SÃO PAULO: Brazil registered its first annual trade deficit since 2000 as economic growth slowed and prices fell for iron ore, soybeans and other key commodities exports, government data showed here the other day.
Brazil ended the year with a trade deficit of $3.93 billion, compared with a surplus of $2.5 billion in 2013. It was the country’s first annual trade deficit since 2000, when it posted a deficit of $731.7 million. In December Brazil posted a trade surplus of $293 million.
“There is a moderation of the economic expansion of many countries across the globe, and it is affecting Brazil’s trade partners and as a consequence, hurt the country’s trade performance,” said Cristiano Oliveira chief economist of Banco Fibra, based in São Paulo.
A slowdown in China has curbed demand for raw materials, including iron ore, a major Brazilian export. A global glut of sugar and soybeans has driven down prices, further weighing on Brazil. The country is the world’s biggest and second-biggest producer of sugar and soybeans, respectively. Commodities such as iron ore, sugar, oil, beef, coffee, sugar and ethanol now account for nearly half of Brazil’s exports, up from about 30% a decade ago.
“The trade deficit just reinforced the view that Brazil is too dependent of commodities,” said José Augusto de Castro, president of Brazil’s Exporters Association.
But Brazil also is struggling with goods exports. Shipments of cars and auto parts plunged in 2014 due to economic woes in Argentina, Brazil’s biggest foreign customer for vehicles. Exports of planes and oil equipment also declined.

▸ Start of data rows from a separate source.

/-- The state of the block. -/
structure State where
  /-- Registers and scalar engine state: fields that differ from their reset value, in the order of `Fld.before`. -/
  flds : List (Fld × Nat)
  /-- Byte tables in the blocks' windows, keyed by `winKey`; an unlisted byte reads 0. -/
  win : List (Nat × Byte)
  /-- The model's own counter of free values drawn (no state of the spec). -/
  free : Nat
  /-- Sources whose level rose and whose edge waits for its bank, oldest first (R364). -/
  edges : List Nat
  /-- Descriptors posted and not yet accepted by the event recorder, oldest first (R470). -/
  inbox : List Desc
  /-- Read operation of each channel (R70 to R89). -/
  chn : List (Nat × ReadOp)
  /-- Running state of each sequencer (R124 to R135). -/
  seqs : List (Nat × SeqRun)
  /-- Control store of each sequencer, by word address; an empty list before the first load (R123). -/
  bstore : List (Nat × List BarkerWord)
  /-- Transitions of the fragment last sent on `WD` of each actuator, in 1/64 bit from its first bit (R102, R103). -/
  wd : List (Nat × List Int)
  /-- Tracks as they stand on the media, by `trkKey` (R41 to R50). -/
  media : List (Nat × Option MTrack)
  /-- Media cache of each actuator: its circular log, oldest track first (R252). -/
  mcache : List (Nat × List CTrack)
  /-- Durable-point records on the two copies of each actuator's system tracks, by 2 × actuator + copy (R254). -/
  sysrec : List (Nat × Option DurRec)
  /-- Preamp registers as written over Lanyard, keyed by `paKey` (R97). -/
  pa : List (Nat × Nat)
  /-- The Juggler's queue of each actuator, oldest first (R298). -/
  jq : List (Nat × List Job)
  /-- The media operation each actuator is running (R299). -/
  jact : List (Nat × Option Job)
  /-- Number of the next media operation. -/
  jobNo : Nat
  /-- The option area in force (R413 to R415), by offset. -/
  opt : List (Nat × Byte)
  /-- The format record in effect since the last commit (R53, R55), by offset in the record. -/
  fmt : List (Nat × Byte)
  /-- Commands in flight, in admission order (R292, R294). -/
  cmds : List Cmd
  /-- Admission number of the next command. -/
  cmdNo : Nat
  /-- Completions sent to the hosts, oldest first. -/
  cqs : List Cqe
  /-- Controllers by CNTLID (R280). -/
  ctrls : List (Nat × Option Ctrl)
  /-- Round robin of intake: (controller, queue) in the order of their next visits (R283). -/
  visit : List (Nat × Nat)
  /-- Storage namespaces by NSID (R287). -/
  nss : List (Nat × Option Ns)
  /-- Zones that are not in their first state, by `zoneKey` (R250). -/
  zones : List (Nat × Option Zone)
  /-- Bands that differ from the layout of the zone-format commit, by band id (R245). -/
  bands : List (Nat × Option Band)
  /-- Blocks written and not under a durable point, by `lbaKey`: in staging, or on a track beyond the point (R253, R258). -/
  vol : List (Nat × Option Vol)
  /-- Blocks under a durable point, by `lbaKey`; an unlisted block reads as zeros (R254, R290). -/
  dur : List (Nat × Block)
  /-- Completion order of writes (R254). -/
  wseq : Nat
  /-- Durable points begun on each actuator and not yet standing, oldest first; each is the write order it covers (R254). -/
  points : List (Nat × List Nat)
  /-- Operations of the media manager in progress (R265, R267, R273). -/
  mops : List MOp
  /-- Next operation id (R268). -/
  opid : Nat
  /-- Journal records in the ring, oldest first (R268). -/
  journal : List JRec
  /-- Next journal sequence number (R268). -/
  jseq : Nat
  /-- Alteration demands queued (R266). -/
  demands : List Demand
  /-- The Device Self-test in progress (R291). -/
  test : Option SelfTest
  /-- Device Self-test results, newest first (R291). -/
  testLog : List (List Nat)
  /-- The Tailor working copy, by the window addresses its values are loaded to (R451, R464). -/
  tstore : List (Nat × Byte)
  /-- Reads passed to Patchwork at rung 6 (R85). -/
  rung6 : List Job
  /-- Burst sums of the last 64 good wedges of each actuator's head, newest first (R147). -/
  amps : List (Nat × List Nat)
  /-- Timebase at the address marks of the last 17 wedges of each actuator, detected or predicted, newest first (R141, R142). -/
  sams : List (Nat × List Nat)
  /-- Trapeze loops by number (R169 to R183) -/
  loops : List (Nat × Loop)
  /-- Trapeze's return stack (R166) -/
  tstk : List Nat
  /-- Shadow of the running routine, words 0 to 127 (R168) -/
  tshd : List (Nat × Int)
  /-- Shared operand words a routine has written, by operand address (R165) -/
  tshr : List (Nat × Int)
  /-- Words of Trapeze's control store that are being rewritten, oldest first (R190) -/
  tscrub : List Nat
  /-- Trapeze's control store by word address; empty before the first load (R164) -/
  cstore : List TrzWord
  /-- Trapeze machine checks: operating second and word address (R191) -/
  tmchk : List (Nat × Nat)
  /-- Cogging learning run: sum and count of each bin (R186) -/
  cog : List (Nat × (Int × Nat))
  /-- The spindle record in effect since the last enable (R221) -/
  spn : List (Nat × Byte)
  /-- The supervision record Strongman has taken (R235) -/
  sup : List (Nat × Byte)
  /-- Wardrobe's array by byte address (R407); an unlisted byte is erased and reads 0xFF. -/
  flash : List (Nat × Byte)
  /-- Status records of the blocks by global block number (R408). -/
  blks : List (Nat × BlkRec)
  /-- Operations of each bank, the executing or last suspended one first (R410). -/
  fops : List (Nat × List FlashOp)
  /-- Requests waiting for each bank, oldest first (R410). -/
  fwait : List (Nat × List FlashReq)
  /-- Data of the last read served. -/
  fread : List Byte
  /-- Pages of the inactive slot whose downloaded data has not reached flash, by page address (R420). -/
  fwPend : List Nat
  /-- Blocks of the inactive slot erased or asked to be in this download session (R420). -/
  fwErased : List Nat
  /-- The open record of the event recorder (R470). -/
  popen : Option Rec
  /-- Closed records in the front-end's buffer, oldest first (R473). -/
  pbuf : List Rec
  /-- Records in the ring by slot (R474); a slot that holds no good record is not listed. -/
  ring : List (Nat × Option Rec)
  /-- Slots of the ring whose program failed, with the sequence number they were to hold (R475). -/
  ringBad : List (Nat × Nat)
  /-- Error Information log: failed completions, newest first in each controller (R286). -/
  errlog : List Cqe
  /-- Memory range sets: base and length of each range (R335). -/
  rsets : List (Nat × List (Nat × Nat))
  /-- Outstanding Casgus requests, in acceptance order (R359, R361). -/
  reqs : List Req
  /-- Place of the next request in the acceptance order (R361). -/
  reqNo : Nat
  /-- Place of the next response in its queue (R361). -/
  rspNo : Nat
  /-- Nonces issued and not used (R358). -/
  nonces : List Nonce
  /-- Receives held by mailbox, with the buffer length (R355). -/
  held : List (Nat × (CmdId × Nat))
  /-- Replies sent over NVMe-MI, oldest first: Dword 0 and data (R356). -/
  miOut : List (Nat × List Byte)
  /-- Valid lines of Pocket by set × 16 + way (R398). -/
  pkt : List (Nat × Option Line)
  /-- HBM by address, as far as the commands reach it: the Subsystem Local Memory partition (R394); an unlisted byte is 0. -/
  hbm : List (Nat × Byte)
  /-- Poisoned 64-byte blocks of that partition, by address / 64 (R395). -/
  poison : List Nat
  /-- Logical blocks marked unrecoverable in the media map, by `lbaKey` (R395). -/
  lost : List Nat
  /-- Index changes not under a durable point, oldest first (R331). -/
  kvLog : List KvOp
  /-- Index entries under a durable point, by namespace × 2^128 + key number (R330, R331). -/
  kvDur : List (Nat × Option KvEnt)
  /-- Program slots by core × 16 + slot (R334). -/
  progs : List (Nat × Option Prog)
  /-- The program run of each core (R335). -/
  progRuns : List (Nat × Option Run)
  /-- The peer-group record by offset (R338). -/
  group : List (Nat × Byte)
  /-- Members of the committed epoch (R341). -/
  members : List Peer
  /-- Candidates admitted and not yet members (R340, R341). -/
  cands : List Peer
  /-- Candidates whose authentication failed, waiting for their retry (R340). -/
  authFail : List (List Byte)
  /-- The open proposal (R341). -/
  proposal : Option Proposal
  /-- Stripes this drive coordinates (R342). -/
  stripes : List Stripe
  /-- Next stripe number (R342). -/
  stripeNo : Nat
  /-- Addresses of the ports (R314 to R317). -/
  addrs : List NetAddr
  /-- Partner data of each port, in the order R319 names them (R319, R379). -/
  partner : List (Nat × List Nat)
  /-- Lost coordinators whose index is being rebuilt here (R342, R378). -/
  peerAdopt : List (List Byte)
  /-- Measured loads of the heads by global head × 8 + kind, 7 for the laser slope (R114, R379). -/
  loads : List (Nat × Nat)
  /-- The image of the slot the running firmware was booted from, as the HBM firmware partition holds it, by offset (R5, R123, R394). -/
  fwImg : List (Nat × Byte)
  /-- The newest half of the Tailor store: tables by the window addresses they are loaded to (R452). -/
  tsave : List (Nat × Byte)
  /-- The same for trim registers and `SRV_HEAD`: those that differ from their reset value (R452). -/
  tregs : List (Fld × Nat)
  /-- `ENC_OFS` as the Tailor store holds it, once the spindle's own measurement replaced it (R203, R452). -/
  tenc : Option Nat
  /-- Expected sensor offsets of the Tailor store in 0.5 °C, signed 16-bit, by (neighbour × 8 + sensor) × 8 + power state (R441). -/
  senseOffs : List (Nat × Nat)
  /-- The ageing record ring, oldest first (R452, R458). -/
  ages : List AgeRec
  /-- Ageing measurements due: head or 255 for the device, cause (R456, R458). -/
  dues : List (Nat × Nat)
  /-- Verification measurements scheduled: head × 64 + zone, operating second (R461). -/
  verifs : List (Nat × Nat)
  /-- First ageing sequence number of the fit, by head × 64 + zone (R460). -/
  fitFrom : List (Nat × Nat)
  /-- Last fitted slope as a fraction of 0.01 dB per second, by head × 64 + zone (R460). -/
  slopes : List (Nat × (Int × Int))
  /-- Class of the last demand plus 1, by head × 64 + zone (R461). -/
  asked : List (Nat × Nat)
  /-- Trace certificate and its history, newest first, five at most (R453, R454). -/
  certs : List (List Byte)
  /-- Requests that wait inside their action for another command (R382, R383). -/
  works : List Work
  /-- Class a demand has asked of an area, by head × 64 + recording zone; 0: none (R263, R266). -/
  altered : List (Nat × Nat)
  /-- Extent slots marked weak, by band × 256 + slot (R259). -/
  weakSlots : List Nat
  /-- Shadow writes that wait for an address mark, oldest first (R385). -/
  shadow : List Shadow
  /-- Data bytes of the last Sideshow read frame; none: MISO stayed high (R498). -/
  miso : Option (List Byte)
  /-- Commands waiting, first in first out. -/
  pending : List Instr
deriving DecidableEq, Repr

/-- The state right after reset: every register and every item of engine state at its reset value (R19), nothing stored
anywhere, no command waiting. -/
def State.reset : State where
  flds := []
  win := []
  free := 0
  edges := []
  inbox := []
  chn := []
  seqs := []
  bstore := []
  wd := []
  media := []
  mcache := []
  sysrec := []
  pa := []
  jq := []
  jact := []
  jobNo := 0
  opt := []
  fmt := []
  cmds := []
  cmdNo := 0
  cqs := []
  ctrls := []
  visit := []
  nss := []
  zones := []
  bands := []
  vol := []
  dur := []
  wseq := 0
  points := []
  mops := []
  opid := 0
  journal := []
  jseq := 0
  demands := []
  test := none
  testLog := []
  tstore := []
  rung6 := []
  amps := []
  sams := []
  loops := []
  tstk := []
  tshd := []
  tshr := []
  tscrub := []
  cstore := []
  tmchk := []
  cog := []
  spn := []
  sup := []
  flash := []
  blks := []
  fops := []
  fwait := []
  fread := []
  fwPend := []
  fwErased := []
  popen := none
  pbuf := []
  ring := []
  ringBad := []
  errlog := []
  rsets := []
  reqs := []
  reqNo := 0
  rspNo := 0
  nonces := []
  held := []
  miOut := []
  pkt := []
  hbm := []
  poison := []
  lost := []
  kvLog := []
  kvDur := []
  progs := []
  progRuns := []
  group := []
  members := []
  cands := []
  authFail := []
  proposal := none
  stripes := []
  stripeNo := 0
  addrs := []
  partner := []
  peerAdopt := []
  loads := []
  fwImg := []
  tsave := []
  tregs := []
  tenc := none
  senseOffs := []
  ages := []
  dues := []
  verifs := []
  fitFrom := []
  slopes := []
  asked := []
  certs := []
  works := []
  altered := []
  weakSlots := []
  shadow := []
  miso := none
  pending := []

end Sys2Proof.Machine
end

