-- ==== Sys2Proof/Machine/Ops.lean ====
section
/-!
DEFINITION. The named operations over the state: sorted tables, fields, byte tables, events, counters, recorder
descriptors and free values. Everything a command does to the state is built from these.
-/

namespace Sys2Proof.Machine

/-! ## Sorted tables -/

/-- The value a table holds for a key; `d` gives what an unlisted key holds. -/
def Tab.get {κ β : Type} [DecidableEq κ] (d : κ → β) : List (κ × β) → κ → β
  | [], k => d k
  | e :: m, k => if e.1 = k then e.2 else Tab.get d m k

/-- A table without a key. -/
def Tab.erase {κ β : Type} [DecidableEq κ] (m : List (κ × β)) (k : κ) : List (κ × β) :=
  m.filter fun e => decide (e.1 ≠ k)

/-- A table with a key set, kept in the order `before`. -/
def Tab.insert {κ β : Type} [DecidableEq κ] (before : κ → κ → Bool) (k : κ) (v : β) :
    List (κ × β) → List (κ × β)
  | [] => [(k, v)]
  | e :: m =>
    if e.1 = k then (k, v) :: m
    else if before k e.1 then (k, v) :: e :: m
    else e :: Tab.insert before k v m

/-- A table with a key set; a key set to its unlisted value is not listed, so equal tables are equal lists. -/
def Tab.put {κ β : Type} [DecidableEq κ] [DecidableEq β] (before : κ → κ → Bool) (d : κ → β)
    (m : List (κ × β)) (k : κ) (v : β) : List (κ × β) :=
  if v = d k then Tab.erase m k else Tab.insert before k v m

/-- The canonical form of a table: keys strictly rising, no entry equal to what an unlisted key holds. -/
def Tab.wf {κ β : Type} [DecidableEq β] (before : κ → κ → Bool) (d : κ → β) : List (κ × β) → Bool
  | [] => true
  | e :: m => m.all (fun f => before e.1 f.1) && decide (e.2 ≠ d e.1) && Tab.wf before d m

/-- Order of numeric keys. -/
def natBefore (a b : Nat) : Bool := decide (a < b)

/-- Order of fields: block, instance, offset, bit, then width and reset value. -/
def Fld.before (a b : Fld) : Bool :=
  decide (a.blk < b.blk ∨ a.blk = b.blk ∧ (a.inst < b.inst ∨ a.inst = b.inst ∧
    (a.off < b.off ∨ a.off = b.off ∧ (a.lo < b.lo ∨ a.lo = b.lo ∧
      (a.w < b.w ∨ a.w = b.w ∧ a.rst < b.rst)))))

/-- A numeric-keyed table of records with one default record. -/
def Tab.at {β : Type} (d : β) (m : List (Nat × β)) (k : Nat) : β := Tab.get (fun _ => d) m k

/-- Sets one entry of such a table. -/
def Tab.set {β : Type} [DecidableEq β] (d : β) (m : List (Nat × β)) (k : Nat) (v : β) :
    List (Nat × β) :=
  Tab.put natBefore (fun _ => d) m k v

/-! ## Signed fields and other small arithmetic -/

/-- A `w`-bit two's-complement value read as an integer. -/
def toSigned (w v : Nat) : Int := if v < 2 ^ (w - 1) then (v : Int) else (v : Int) - (2 ^ w : Nat)

/-- An integer as a `w`-bit two's-complement value, wrapping. -/
def ofSigned (w : Nat) (i : Int) : Nat := (i % ((2 ^ w : Nat) : Int)).toNat

/-- An integer held within two limits. -/
def clampI (lo hi i : Int) : Int := if i < lo then lo else if hi < i then hi else i

/-- Division rounded up. -/
def ceilDiv (a b : Nat) : Nat := (a + b - 1) / b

While some blame short-term factors such as Argentina’s economic slump, factory exports as a percentage of Brazil’s total exports have been declining for years. Shipments of finished goods and so-called semi-manufactured products including steel and wood pulp accounted for 51% of Brazil’s exports in 2013, down from 69% in 2003, according to the nation’s Ministry of Development, Industry and Foreign Trade.
Many manufacturers say red tape, high taxes, costly labor and other expenses have raised costs. Protectionist trade policies, including high-import duties, also have hurt Brazil’s competitiveness. Worker productivity is low and many factory owners, content to supply the local market, have had little incentive to invest. Brazil has no free trade agreements with the U.S., the European Union and China, the world’s largest markets.
“The Brazilian government must work to make manufactured products more attractive to other nations,” said Mr. de Castro of the exporter’s trade association.
Some exporters are banking on a weaker currency to spur foreign sales in 2015. Brazil’s real weakened nearly 13% in 2014 and is expected by some to fall further this year.
Brazil is projected to post a trade surplus of $5 billion in 2015, according to a recent central bank weekly survey with 100 economists.
But Mr. Castro said it may be for the wrong reason. He said many business owners are so negative about Brazil’s prospects this year that they are delaying plant and equipment investment, reducing imports of foreign-made machinery.
“This is bad for the economy because it generates a vicious cycle: with no investment, we have no growth” said Mr. de Castro said.
Economists say Brazil’s gross domestic product expanded by just 0.15% last year and is expected to grow 0.5% in 2015.